Unabhängig vom Kontext, in dem eine Reportage erscheint, wird von ihr erwartet, dass sie die Wirklichkeit, so weit wie durch die Sprache möglich, abbildet. Diese besondere Qualität ist es, die eine Verortung so schwierig macht; denn die Wiedergabe von Realität ist Definitionssache und diese mithin der wohl grösste Streitpunkt in der Literaturgeschichte. Schon in der Antike bezweifelt Platon die Möglichkeit, die Realität nachahmend darstellen zu können. Im Laufe der Zeit hat sich daraus ein Realismusstreit entwickelt, der im 19. und 20. Jahrhundert seinen Höhepunkt fand. Die Frage, ob die Realität objektiv wiedergegeben werden kann, wird auch heute noch gestellt. Es setzt sich aber verstärkt die Einsicht durch, dass eine Wahrnehmung ohne Standpunktnahme grundsätzlich nicht möglich ist, weshalb nicht zuletzt auch die strikte Trennung von Journalismus und Literatur einer Relativierung bedarf.
Die Zukunft der Reportage
Die Entwicklung der Medienwelt des 21. Jahrhunderts lässt sich mit einer deutlichen Tendenz zum «Infotainment» treffend bezeichnen. Auch wenn dieses Schlagwort vielfach negativ besetzt sein mag, weil damit ein Qualitätsverlust verbunden wird, hat das damit bezeichnete Phänomen dennoch seine guten Seiten für die Reportage: Der Bedarf an Informationen bei gleichzeitigem Entertainment rückt sie – und mit ihr den investigativen Journalismus – erneut ins publizistische Rampenlicht.

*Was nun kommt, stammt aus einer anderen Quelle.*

-- ==== Sys2Proof/Laws/SameSafeState.lean ====
section
/-!
SUPPORT. Laws/SameSafeState.lean: what the operations of Machine/SafeState.lean may change, and that they leave the rest alone.
-/

set_option linter.unusedTactic false
set_option linter.unusedSimpArgs false
set_option linter.unusedVariables false
set_option linter.tactic.unusedName false
set_option linter.unreachableTactic false

namespace Sys2Proof.Machine

def State.clampDie_w (g : Piece) : Bool := State.playAbort_w g || (g == .tiles)

theorem State.clampDie_same {g : Piece} {a : State} (hg : State.clampDie_w g = false) {s : State} (h : Same g a s) (x2 : _) :
    Same g a (State.clampDie s x2) := by
  simp only [State.clampDie_w, Bool.or_eq_false_iff] at hg
  repeat (have := hg.2; replace hg := hg.1)
  unfold State.clampDie
  repeat' first | intro _ | ((fail_if_no_progress extract_lets +onlyGivenNames z); first | (refine same_cut (a := a) (g := g) z ?_ fun hz => ?_) <;> [subst z; clear_value z] | clear_value z) | with_reducible first | assumption | apply State.each_same | apply State.playAbort_same (by assumption) | fail_if_no_progress apply same_mk_tiles (by assumption) | apply same_ite | split

def State.leaveSelfRefresh_w (g : Piece) : Bool := State.retrainStart_w g || (g == .fld .MEM_STAT_SELF_REFRESH)

theorem State.leaveSelfRefresh_same {g : Piece} {a : State} (hg : State.leaveSelfRefresh_w g = false) {s : State} (h : Same g a s) (x2 : _) :
    Same g a (State.leaveSelfRefresh s x2) := by
  simp only [State.leaveSelfRefresh_w, Bool.or_eq_false_iff] at hg
  repeat (have := hg.2; replace hg := hg.1)
  unfold State.leaveSelfRefresh
  repeat' first | intro _ | with_reducible first | assumption | apply State.each_same | apply wr_same (by assumption) | apply State.retrainStart_same (by assumption) | apply same_ite | split

def State.cutDie_w (g : Piece) : Bool := State.updTile_w g || State.setTst_w g || State.showEngine_w g || State.updReq_w g || (g == .fld .WFM_PLAY_STAT_CLOCK_ABORT)

theorem State.cutDie_same {g : Piece} {a : State} (hg : State.cutDie_w g = false) {s : State} (h : Same g a s) (x2 : _) :
    Same g a (State.cutDie s x2) := by
  simp only [State.cutDie_w, Bool.or_eq_false_iff] at hg
  repeat (have := hg.2; replace hg := hg.1)
  unfold State.cutDie
  repeat' first | intro _ | ((fail_if_no_progress extract_lets +onlyGivenNames z); first | (refine same_cut (a := a) (g := g) z ?_ fun hz => ?_) <;> [subst z; clear_value z] | clear_value z) | with_reducible first | assumption | apply State.each_same | apply State.updTile_same (by assumption) | apply State.setTst_same (by assumption) | apply wr_same (by assumption) | apply State.showEngine_same (by assumption) | apply State.updReq_same (by assumption) | apply same_ite | split

def State.dieSafe_w (g : Piece) : Bool := State.cutDie_w g || State.clampDie_w g || (g == .fld .MEM_STAT_SELF_REFRESH)

theorem State.dieSafe_same {g : Piece} {a : State} (hg : State.dieSafe_w g = false) {s : State} (h : Same g a s) (x2 : _) :
    Same g a (State.dieSafe s x2) := by
  simp only [State.dieSafe_w, Bool.or_eq_false_iff] at hg
  repeat (have := hg.2; replace hg := hg.1)
  unfold State.dieSafe
  repeat' first | intro _ | with_reducible first | assumption | apply wr_same (by assumption) | apply State.cutDie_same (by assumption) | apply State.clampDie_same (by assumption)

def State.restartFrom3_w (g : Piece) : Bool := (g == .aux .startAt) || (g == .fld .START_REPORT_REASON) || (g == .fld .START_REPORT_STEP) || (g == .fld .START_REPORT_STATE) || (g == .aux .startMask)

theorem State.restartFrom3_same {g : Piece} {a : State} (hg : State.restartFrom3_w g = false) {s : State} (h : Same g a s) :
    Same g a (State.restartFrom3 s) := by
  simp only [State.restartFrom3_w, Bool.or_eq_false_iff] at hg
  repeat (have := hg.2; replace hg := hg.1)
  unfold State.restartFrom3
  repeat' first | intro _ | with_reducible first | assumption | apply setAx_same (by assumption) | apply wr_same (by assumption)

def State.leaveSafe_w (g : Piece) : Bool := State.leaveSelfRefresh_w g || State.pump_w g || (g == .aux .realign) || (g == .fld .CLK_STAT_SAFE)

theorem State.leaveSafe_same {g : Piece} {a : State} (hg : State.leaveSafe_w g = false) {s : State} (h : Same g a s) :
    Same g a (State.leaveSafe s) := by
  simp only [State.leaveSafe_w, Bool.or_eq_false_iff] at hg
  repeat (have := hg.2; replace hg := hg.1)
  unfold State.leaveSafe
  repeat' first | intro _ | ((fail_if_no_progress extract_lets +onlyGivenNames z); (refine same_cut (a := a) (g := g) z ?_ fun hz => ?_) <;> [subst z; clear_value z]) | with_reducible first | assumption | apply State.each_same | apply State.leaveSelfRefresh_same (by assumption) | apply setAx_same (by assumption) | apply wr_same (by assumption) | apply State.pump_same (by assumption) | apply same_ite | split

def State.enterSafe_w (g : Piece) : Bool := State.dieSafe_w g || (g == .fld .YOK_STATUS_FIRING) || (g == .fld .CLK_STAT_SAFE)

theorem State.enterSafe_same {g : Piece} {a : State} (hg : State.enterSafe_w g = false) {s : State} (h : Same g a s) :
    Same g a (State.enterSafe s) := by
  simp only [State.enterSafe_w, Bool.or_eq_false_iff] at hg
  repeat (have := hg.2; replace hg := hg.1)
  unfold State.enterSafe
  repeat' first | intro _ | with_reducible first | assumption | apply wr_same (by assumption) | apply State.each_same | apply State.dieSafe_same (by assumption)

end Sys2Proof.Machine
end

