-- ==== Sys2Proof/Laws/SameRecord.lean ====
section
/-!
SUPPORT. Laws/SameRecord.lean: what the operations of Machine/Record.lean may change, and that they leave the rest alone.
-/

set_option linter.unusedTactic false
set_option linter.unusedSimpArgs false
set_option linter.unusedVariables false
set_option linter.tactic.unusedName false
set_option linter.unreachableTactic false

namespace Sys2Proof.Machine

def State.recordLost_w (g : Piece) : Bool := State.event_w g

theorem State.recordLost_same {g : Piece} {a : State} (hg : State.recordLost_w g = false) {s : State} (h : Same g a s) (x2 : _) (x3 : _) (x4 : _) (x5 : _) :
    Same g a (State.recordLost s x2 x3 x4 x5) := by
  simp only [State.recordLost_w] at hg
  unfold State.recordLost
  repeat' first | intro _ | with_reducible first | assumption | apply State.event_same (by assumption)

def State.setRecord_w (g : Piece) : Bool := (g == .recs)

theorem State.setRecord_same {g : Piece} {a : State} (hg : State.setRecord_w g = false) {s : State} (h : Same g a s) (x2 : _) (x3 : _) (x4 : _) :
    Same g a (State.setRecord s x2 x3 x4) := by
  simp only [State.setRecord_w] at hg
  unfold State.setRecord
  repeat' first | intro _ | with_reducible first | assumption | fail_if_no_progress apply same_mk_recs (by assumption) | split

def State.recLoad_w (g : Piece) : Bool := State.recordLost_w g || State.setTab_w g || State.updTile_w g || State.setTaps_w g || State.setCause_w g || (g == .aux .ucNext) || (g == .aux .sigma0)

theorem State.recLoad_same {g : Piece} {a : State} (hg : State.recLoad_w g = false) {s : State} (h : Same g a s) (x2 : _) (x3 : _) :
    Same g a (State.recLoad s x2 x3) := by
  simp only [State.recLoad_w, Bool.or_eq_false_iff] at hg
  repeat (have := hg.2; replace hg := hg.1)
  unfold State.recLoad
  repeat' first | intro _ | ((fail_if_no_progress extract_lets +onlyGivenNames z); first | (refine same_cut (a := a) (g := g) z ?_ fun hz => ?_) <;> [subst z; clear_value z] | clear_value z) | with_reducible first | assumption | apply State.recordLost_same (by assumption) | apply State.setTab_same (by assumption) | apply State.updTile_same (by assumption) | apply setAx_same (by assumption) | apply State.each_same | apply State.setTaps_same (by assumption) | apply State.setCause_same (by assumption) | apply same_ite | split

def State.takeTemp_w (g : Piece) : Bool := State.dropTab_w g || State.setTab_w g

theorem State.takeTemp_same {g : Piece} {a : State} (hg : State.takeTemp_w g = false) {s : State} (h : Same g a s) (x2 : _) (x3 : _) :
    Same g a (State.takeTemp s x2 x3) := by
  simp only [State.takeTemp_w, Bool.or_eq_false_iff] at hg
  repeat (have := hg.2; replace hg := hg.1)
  unfold State.takeTemp
  repeat' first | intro _ | with_reducible first | assumption | apply State.dropTab_same (by assumption) | apply State.each_same | apply State.setTab_same (by assumption)

def State.setCauses_w (g : Piece) : Bool := State.setCause_w g

theorem State.setCauses_same {g : Piece} {a : State} (hg : State.setCauses_w g = false) {s : State} (h : Same g a s) (x2 : _) :
    Same g a (State.setCauses s x2) := by
  simp only [State.setCauses_w] at hg
  unfold State.setCauses
  repeat' first | intro _ | ((fail_if_no_progress extract_lets +onlyGivenNames z); clear_value z) | with_reducible first | assumption | apply State.each_same | apply State.setCause_same (by assumption)

def State.setLost_w (g : Piece) : Bool := State.recordLost_w g || State.setTab_w g

theorem State.setLost_same {g : Piece} {a : State} (hg : State.setLost_w g = false) {s : State} (h : Same g a s) (x2 : _) (x3 : _) :
    Same g a (State.setLost s x2 x3) := by
  simp only [State.setLost_w, Bool.or_eq_false_iff] at hg
  repeat (have := hg.2; replace hg := hg.1)
  unfold State.setLost
  repeat' first | intro _ | with_reducible first | assumption | apply State.recordLost_same (by assumption) | apply State.setTab_same (by assumption)

def State.recRead_w (g : Piece) : Bool := State.setRecord_w g || State.recLoad_w g || State.setTab_w g || State.takeTemp_w g || State.setCauses_w g || State.setLost_w g

theorem State.recRead_same {g : Piece} {a : State} (hg : State.recRead_w g = false) {s : State} (h : Same g a s) (x2 : _) (x3 : _) :
    Same g a (State.recRead s x2 x3) := by
  simp only [State.recRead_w, Bool.or_eq_false_iff] at hg
  repeat (have := hg.2; replace hg := hg.1)
  unfold State.recRead
  repeat' first | intro _ | ((fail_if_no_progress extract_lets +onlyGivenNames z); first | (refine same_cut (a := a) (g := g) z ?_ fun hz => ?_) <;> [subst z; clear_value z] | clear_value z) | with_reducible first | assumption | apply State.each_same | apply State.setRecord_same (by assumption) | apply State.recLoad_same (by assumption) | apply State.setTab_same (by assumption) | apply State.takeTemp_same (by assumption) | apply State.setCauses_same (by assumption) | apply State.setLost_same (by assumption) | split

def State.entriesLost_w (g : Piece) : Bool := State.recordLost_w g || State.setRecord_w g || State.queueCal_w g

theorem State.entriesLost_same {g : Piece} {a : State} (hg : State.entriesLost_w g = false) {s : State} (h : Same g a s) (x2 : _) (x3 : _) :
    Same g a (State.entriesLost s x2 x3) := by
  simp only [State.entriesLost_w, Bool.or_eq_false_iff] at hg
  repeat (have := hg.2; replace hg := hg.1)
  unfold State.entriesLost
  repeat' first | intro _ | ((fail_if_no_progress extract_lets +onlyGivenNames z); first | (refine same_cut (a := a) (g := g) z ?_ fun hz => ?_) <;> [subst z; clear_value z] | clear_value z) | with_reducible first | assumption | apply State.recordLost_same (by assumption) | apply State.setRecord_same (by assumption) | apply State.queueCal_same (by assumption) | apply same_ite | split

def State.recordFails_w (g : Piece) : Bool := State.setTst_w g || State.takeSpare_w g || State.noSlot_w g || State.event_w g || State.markRetired_w g || State.entriesLost_w g || State.recordLost_w g || (g == .fld .TIL_STATUS_STATE) || (g == .aux .recRole) || (g == .fld .TIL_STATUS_REPLACES)

theorem State.recordFails_same {g : Piece} {a : State} (hg : State.recordFails_w g = false) {s : State} (h : Same g a s) (x2 : _) (x3 : _) (x4 : _) (x5 : _) :
    Same g a (State.recordFails s x2 x3 x4 x5) := by
  simp only [State.recordFails_w, Bool.or_eq_false_iff] at hg
  repeat (have := hg.2; replace hg := hg.1)
  unfold State.recordFails
  repeat' first | intro _ | ((fail_if_no_progress extract_lets +onlyGivenNames z); first | (refine same_cut (a := a) (g := g) z ?_ fun hz => ?_) <;> [subst z; clear_value z] | clear_value z) | with_reducible first | assumption | apply State.setTst_same (by assumption) | apply wr_same (by assumption) | apply State.takeSpare_same (by assumption) | apply setAx_same (by assumption) | apply State.noSlot_same (by assumption) | apply State.event_same (by assumption) | apply State.markRetired_same (by assumption) | apply State.each_same | apply State.entriesLost_same (by assumption) | apply State.recordLost_same (by assumption) | apply same_ite | split

def State.recWrite_w (g : Piece) : Bool := State.setRecord_w g || State.setCause_w g || State.recordLost_w g

theorem State.recWrite_same {g : Piece} {a : State} (hg : State.recWrite_w g = false) {s : State} (h : Same g a s) (x2 : _) (x3 : _) :
    Same g a (State.recWrite s x2 x3) := by
  simp only [State.recWrite_w, Bool.or_eq_false_iff] at hg
  repeat (have := hg.2; replace hg := hg.1)
  unfold State.recWrite
  repeat' first | intro _ | ((fail_if_no_progress extract_lets +onlyGivenNames z); first | (refine same_cut (a := a) (g := g) z ?_ fun hz => ?_) <;> [subst z; clear_value z] | clear_value z) | with_reducible first | assumption | apply State.setRecord_same (by assumption) | apply State.setCause_same (by assumption) | apply State.recordLost_same (by assumption) | apply foldl_same | apply same_ite | split

def State.recSave_w (g : Piece) : Bool := State.setRecord_w g

theorem State.recSave_same {g : Piece} {a : State} (hg : State.recSave_w g = false) {s : State} (h : Same g a s) (x2 : _) (x3 : _) :
    Same g a (State.recSave s x2 x3) := by
  simp only [State.recSave_w] at hg
  unfold State.recSave
  repeat' first | intro _ | ((fail_if_no_progress extract_lets +onlyGivenNames z); clear_value z) | with_reducible first | assumption | apply State.setRecord_same (by assumption)

end Sys2Proof.Machine
end

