theorem State.shedWindow_same {g : Piece} {a : State} (hg : State.shedWindow_w g = false) {s : State} (h : Same g a s) (x2 : _) :
    Same g a (State.shedWindow s x2) := by
  simp only [State.shedWindow_w, Bool.or_eq_false_iff] at hg
  repeat (have := hg.2; replace hg := hg.1)
  unfold State.shedWindow
  repeat' first | intro _ | ((fail_if_no_progress extract_lets +onlyGivenNames z); (refine same_cut (a := a) (g := g) z ?_ fun hz => ?_) <;> [subst z; clear_value z]) | with_reducible first | assumption | apply wr_same (by assumption) | apply State.event_same (by assumption) | apply setAx_same (by assumption) | apply same_ite | split

def execShedWindowEnd_w (g : Piece) : Bool := State.shedWindow_w g

theorem execShedWindowEnd_same {g : Piece} {a : State} (hg : execShedWindowEnd_w g = false) {s : State} (h : Same g a s) (x1 : _) :
    SameR g a (execShedWindowEnd x1 s) := by
  simp only [execShedWindowEnd_w] at hg
  unfold execShedWindowEnd
  repeat' first | intro _ | with_reducible first | assumption | apply sameR_next | apply State.shedWindow_same (by assumption)

end Sys2Proof.Machine
end

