-- ==== Sys2Proof/Laws/SameMirror.lean ====
section
/-!
SUPPORT. Laws/SameMirror.lean: what the operations of Machine/Mirror.lean may change, and that they leave the rest alone.
-/

set_option linter.unusedTactic false
set_option linter.unusedSimpArgs false
set_option linter.unusedVariables false
set_option linter.tactic.unusedName false
set_option linter.unreachableTactic false

namespace Sys2Proof.Machine

def State.mirEvent_w (g : Piece) : Bool := State.event_w g

theorem State.mirEvent_same {g : Piece} {a : State} (hg : State.mirEvent_w g = false) {s : State} (h : Same g a s) (x2 : _) (x3 : _) (x4 : _) :
    Same g a (State.mirEvent s x2 x3 x4) := by
  simp only [State.mirEvent_w] at hg
  unfold State.mirEvent
  repeat' first | intro _ | with_reducible first | assumption | apply State.event_same (by assumption)

def State.linkLost_w (g : Piece) : Bool := (g == .jobs) || (g == .flits) || (g == .aux .hbHeard) || (g == .aux .syncSeq) || (g == .fld .MIR_CTRL_RESYNC) || (g == .fld .MIR_STAT_WIDTH)

theorem State.linkLost_same {g : Piece} {a : State} (hg : State.linkLost_w g = false) {s : State} (h : Same g a s) :
    Same g a (State.linkLost s) := by
  simp only [State.linkLost_w, Bool.or_eq_false_iff] at hg
  repeat (have := hg.2; replace hg := hg.1)
  unfold State.linkLost
  repeat' first | intro _ | ((fail_if_no_progress extract_lets +onlyGivenNames z); (refine same_cut (a := a) (g := g) z ?_ fun hz => ?_) <;> [subst z; clear_value z]) | with_reducible first | assumption | apply setAx_same (by assumption) | apply wr_same (by assumption) | fail_if_no_progress apply same_mk_jobs_flits (by assumption) (by assumption)

def State.mirDown_w (g : Piece) : Bool := State.mirEvent_w g || State.linkLost_w g || (g == .fld .MIR_STAT_LINK)

theorem State.mirDown_same {g : Piece} {a : State} (hg : State.mirDown_w g = false) {s : State} (h : Same g a s) (x2 : _) :
    Same g a (State.mirDown s x2) := by
  simp only [State.mirDown_w, Bool.or_eq_false_iff] at hg
  repeat (have := hg.2; replace hg := hg.1)
  unfold State.mirDown
  repeat' first | intro _ | with_reducible first | assumption | apply State.mirEvent_same (by assumption) | apply wr_same (by assumption) | apply State.linkLost_same (by assumption) | apply same_ite | split

def State.replay_w (g : Piece) : Bool := State.emitFlit_w g || State.mirDown_w g || (g == .fld .MIR_REPLAY_COUNT) || (g == .flits)

theorem State.replay_same {g : Piece} {a : State} (hg : State.replay_w g = false) {s : State} (h : Same g a s) (x2 : _) :
    Same g a (State.replay s x2) := by
  simp only [State.replay_w, Bool.or_eq_false_iff] at hg
  repeat (have := hg.2; replace hg := hg.1)
  unfold State.replay
  repeat' first | intro _ | ((fail_if_no_progress extract_lets +onlyGivenNames z); first | (refine same_cut (a := a) (g := g) z ?_ fun hz => ?_) <;> [subst z; clear_value z] | clear_value z) | with_reducible first | assumption | apply State.each_same | apply State.emitFlit_same (by assumption) | apply bump_same (by assumption) | apply State.mirDown_same (by assumption) | fail_if_no_progress apply same_mk_flits (by assumption) | apply same_ite | split

def State.handoverDone_w (g : Piece) : Bool := State.endJobSilently_w g || State.completeCmd_w g || State.mirEvent_w g || (g == .aux .handing)

theorem State.handoverDone_same {g : Piece} {a : State} (hg : State.handoverDone_w g = false) {s : State} (h : Same g a s) :
    Same g a (State.handoverDone s) := by
  simp only [State.handoverDone_w, Bool.or_eq_false_iff] at hg
  repeat (have := hg.2; replace hg := hg.1)
  unfold State.handoverDone
  repeat' first | intro _ | ((fail_if_no_progress extract_lets +onlyGivenNames z); first | (refine same_cut (a := a) (g := g) z ?_ fun hz => ?_) <;> [subst z; clear_value z] | clear_value z) | with_reducible first | assumption | apply State.each_same | apply State.endJobSilently_same (by assumption) | apply setAx_same (by assumption) | apply State.completeCmd_same (by assumption) | apply State.mirEvent_same (by assumption) | apply same_ite | split

def State.tellUnmirrored_w (g : Piece) : Bool := State.sendMsg_w g || (g == .aux .untold)

theorem State.tellUnmirrored_same {g : Piece} {a : State} (hg : State.tellUnmirrored_w g = false) {s : State} (h : Same g a s) (x2 : _) :
    Same g a (State.tellUnmirrored s x2) := by
  simp only [State.tellUnmirrored_w, Bool.or_eq_false_iff] at hg
  repeat (have := hg.2; replace hg := hg.1)
  unfold State.tellUnmirrored
  repeat' first | intro _ | with_reducible first | assumption | apply State.sendMsg_same (by assumption) | apply setAx_same (by assumption) | apply same_ite | split

def State.syncBegin_w (g : Piece) : Bool := (g == .aux .syncEpoch) || (g == .aux .syncAt) || (g == .fld .MIR_STAT_PAIR)

theorem State.syncBegin_same {g : Piece} {a : State} (hg : State.syncBegin_w g = false) {s : State} (h : Same g a s) :
    Same g a (State.syncBegin s) := by
  simp only [State.syncBegin_w, Bool.or_eq_false_iff] at hg
  repeat (have := hg.2; replace hg := hg.1)
  unfold State.syncBegin
  repeat' first | intro _ | with_reducible first | assumption | apply setAx_same (by assumption) | apply wr_same (by assumption) | apply same_ite | split

def State.sendRecord_w (g : Piece) : Bool := State.mirrorState_w g || State.updJob_w g

theorem State.sendRecord_same {g : Piece} {a : State} (hg : State.sendRecord_w g = false) {s : State} (h : Same g a s) (x2 : _) (x3 : _) (x4 : _) :
    Same g a (State.sendRecord s x2 x3 x4) := by
  simp only [State.sendRecord_w, Bool.or_eq_false_iff] at hg
  repeat (have := hg.2; replace hg := hg.1)
  unfold State.sendRecord
  repeat' first | intro _ | ((fail_if_no_progress extract_lets +onlyGivenNames z); (refine same_cut (a := a) (g := g) z ?_ fun hz => ?_) <;> [subst z; clear_value z]) | with_reducible first | assumption | apply State.mirrorState_same (by assumption) | apply State.updJob_same (by assumption) | apply same_ite | split

def State.sendWhole_w (g : Piece) : Bool := State.mirrorState_w g || State.journals_w g || State.sendQuotas_w g || State.sendPointers_w g || State.sendRecord_w g

theorem State.sendWhole_same {g : Piece} {a : State} (hg : State.sendWhole_w g = false) {s : State} (h : Same g a s) (x2 : _) :
    Same g a (State.sendWhole s x2) := by
  simp only [State.sendWhole_w, Bool.or_eq_false_iff] at hg
  repeat (have := hg.2; replace hg := hg.1)
  unfold State.sendWhole
  repeat' first | intro _ | ((fail_if_no_progress extract_lets +onlyGivenNames z); (refine same_cut (a := a) (g := g) z ?_ fun hz => ?_) <;> [subst z; clear_value z]) | with_reducible first | assumption | apply State.mirrorState_same (by assumption) | apply State.each_same | apply State.journals_same (by assumption) | apply State.sendQuotas_same (by assumption) | apply State.sendPointers_same (by assumption) | apply State.sendRecord_same (by assumption) | split

def State.releaseTake_w (g : Piece) : Bool := (g == .fld .MIR_STAT_TAKE_DRIVE) || (g == .aux .taken)

theorem State.releaseTake_same {g : Piece} {a : State} (hg : State.releaseTake_w g = false) {s : State} (h : Same g a s) :
    Same g a (State.releaseTake s) := by
  simp only [State.releaseTake_w, Bool.or_eq_false_iff] at hg
  repeat (have := hg.2; replace hg := hg.1)
  unfold State.releaseTake
  repeat' first | intro _ | with_reducible first | assumption | apply State.each_same | apply wr_same (by assumption) | apply setAx_same (by assumption)

def State.releaseReady_w (g : Piece) : Bool := State.releaseTake_w g

theorem State.releaseReady_same {g : Piece} {a : State} (hg : State.releaseReady_w g = false) {s : State} (h : Same g a s) :
    Same g a (State.releaseReady s) := by
  simp only [State.releaseReady_w] at hg
  unfold State.releaseReady
  repeat' first | intro _ | with_reducible first | assumption | apply State.releaseTake_same (by assumption) | apply same_ite | split

def State.syncEnd_w (g : Piece) : Bool := State.releaseReady_w g || State.mirEvent_w g || (g == .fld .MIR_EPOCH_EPOCH) || (g == .fld .MIR_STAT_PAIR) || (g == .fld .MIR_CTRL_RESYNC)

theorem State.syncEnd_same {g : Piece} {a : State} (hg : State.syncEnd_w g = false) {s : State} (h : Same g a s) :
    Same g a (State.syncEnd s) := by
  simp only [State.syncEnd_w, Bool.or_eq_false_iff] at hg
  repeat (have := hg.2; replace hg := hg.1)
  unfold State.syncEnd
  repeat' first | intro _ | ((fail_if_no_progress extract_lets +onlyGivenNames z); first | (refine same_cut (a := a) (g := g) z ?_ fun hz => ?_) <;> [subst z; clear_value z] | clear_value z) | with_reducible first | assumption | apply wr_same (by assumption) | apply State.releaseReady_same (by assumption) | apply State.mirEvent_same (by assumption) | apply same_ite | split

def State.syncStart_w (g : Piece) : Bool := State.syncBegin_w g || State.sendWhole_w g || State.syncEnd_w g || (g == .aux .stateWhole) || (g == .fld .MIR_FN_READY) || (g == .aux .syncSeq)

theorem State.syncStart_same {g : Piece} {a : State} (hg : State.syncStart_w g = false) {s : State} (h : Same g a s) :
    Same g a (State.syncStart s) := by
  simp only [State.syncStart_w, Bool.or_eq_false_iff] at hg
  repeat (have := hg.2; replace hg := hg.1)
  unfold State.syncStart
  repeat' first | intro _ | ((fail_if_no_progress extract_lets +onlyGivenNames z); first | (refine same_cut (a := a) (g := g) z ?_ fun hz => ?_) <;> [subst z; clear_value z] | clear_value z) | with_reducible first | assumption | apply State.each_same | apply State.syncBegin_same (by assumption) | apply setAx_same (by assumption) | apply wr_same (by assumption) | apply State.sendWhole_same (by assumption) | apply State.syncEnd_same (by assumption) | apply same_ite | split

def State.heartbeatHeard_w (g : Piece) : Bool := State.tellUnmirrored_w g || State.syncStart_w g || (g == .aux .hbHeard) || (g == .aux .syncDue)

theorem State.heartbeatHeard_same {g : Piece} {a : State} (hg : State.heartbeatHeard_w g = false) {s : State} (h : Same g a s) :
    Same g a (State.heartbeatHeard s) := by
  simp only [State.heartbeatHeard_w, Bool.or_eq_false_iff] at hg
  repeat (have := hg.2; replace hg := hg.1)
  unfold State.heartbeatHeard
  repeat' first | intro _ | ((fail_if_no_progress extract_lets +onlyGivenNames z); (refine same_cut (a := a) (g := g) z ?_ fun hz => ?_) <;> [subst z; clear_value z]) | with_reducible first | assumption | apply State.each_same | apply setAx_same (by assumption) | apply State.tellUnmirrored_same (by assumption) | apply State.syncStart_same (by assumption) | apply same_ite | split

def State.heartbeat_w (g : Piece) : Bool := State.mirEvent_w g || State.handoverDone_w g || State.heartbeatHeard_w g || (g == .aux .peerRank) || (g == .aux .rankWait) || (g == .aux .hbTimer) || (g == .aux .hbSeen) || (g == .fld .MIR_LASTHB_TIME) || (g == .aux .syncDue) || (g == .fld .MIR_STAT_RANK_CLASH) || (g == .aux .peerRole)

theorem State.heartbeat_same {g : Piece} {a : State} (hg : State.heartbeat_w g = false) {s : State} (h : Same g a s) (x2 : _) (x3 : _) (x4 : _) :
    Same g a (State.heartbeat s x2 x3 x4) := by
  simp only [State.heartbeat_w, Bool.or_eq_false_iff] at hg
  repeat (have := hg.2; replace hg := hg.1)
  unfold State.heartbeat
  repeat' first | intro _ | ((fail_if_no_progress extract_lets +onlyGivenNames z); first | (refine same_cut (a := a) (g := g) z ?_ fun hz => ?_) <;> [subst z; clear_value z] | clear_value z) | with_reducible first | assumption | apply setAx_same (by assumption) | apply wr_same (by assumption) | apply State.mirEvent_same (by assumption) | apply State.each_same | apply State.handoverDone_same (by assumption) | apply State.heartbeatHeard_same (by assumption) | apply same_ite | split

Auch wenn die Reportage für die tagesaktuelle Berichterstattung eher ungeeignet ist, wird sie ihren Platz in Magazinen, Zeitschriften und Büchern weiterhin behaupten, vielleicht in Fundamentalopposition zu obligatem publizistischem «Kurzfutter» sogar ausbauen. Im schnelllebigen Journalismus ist sie der ruhende Pol, der zum Miterleben einlädt.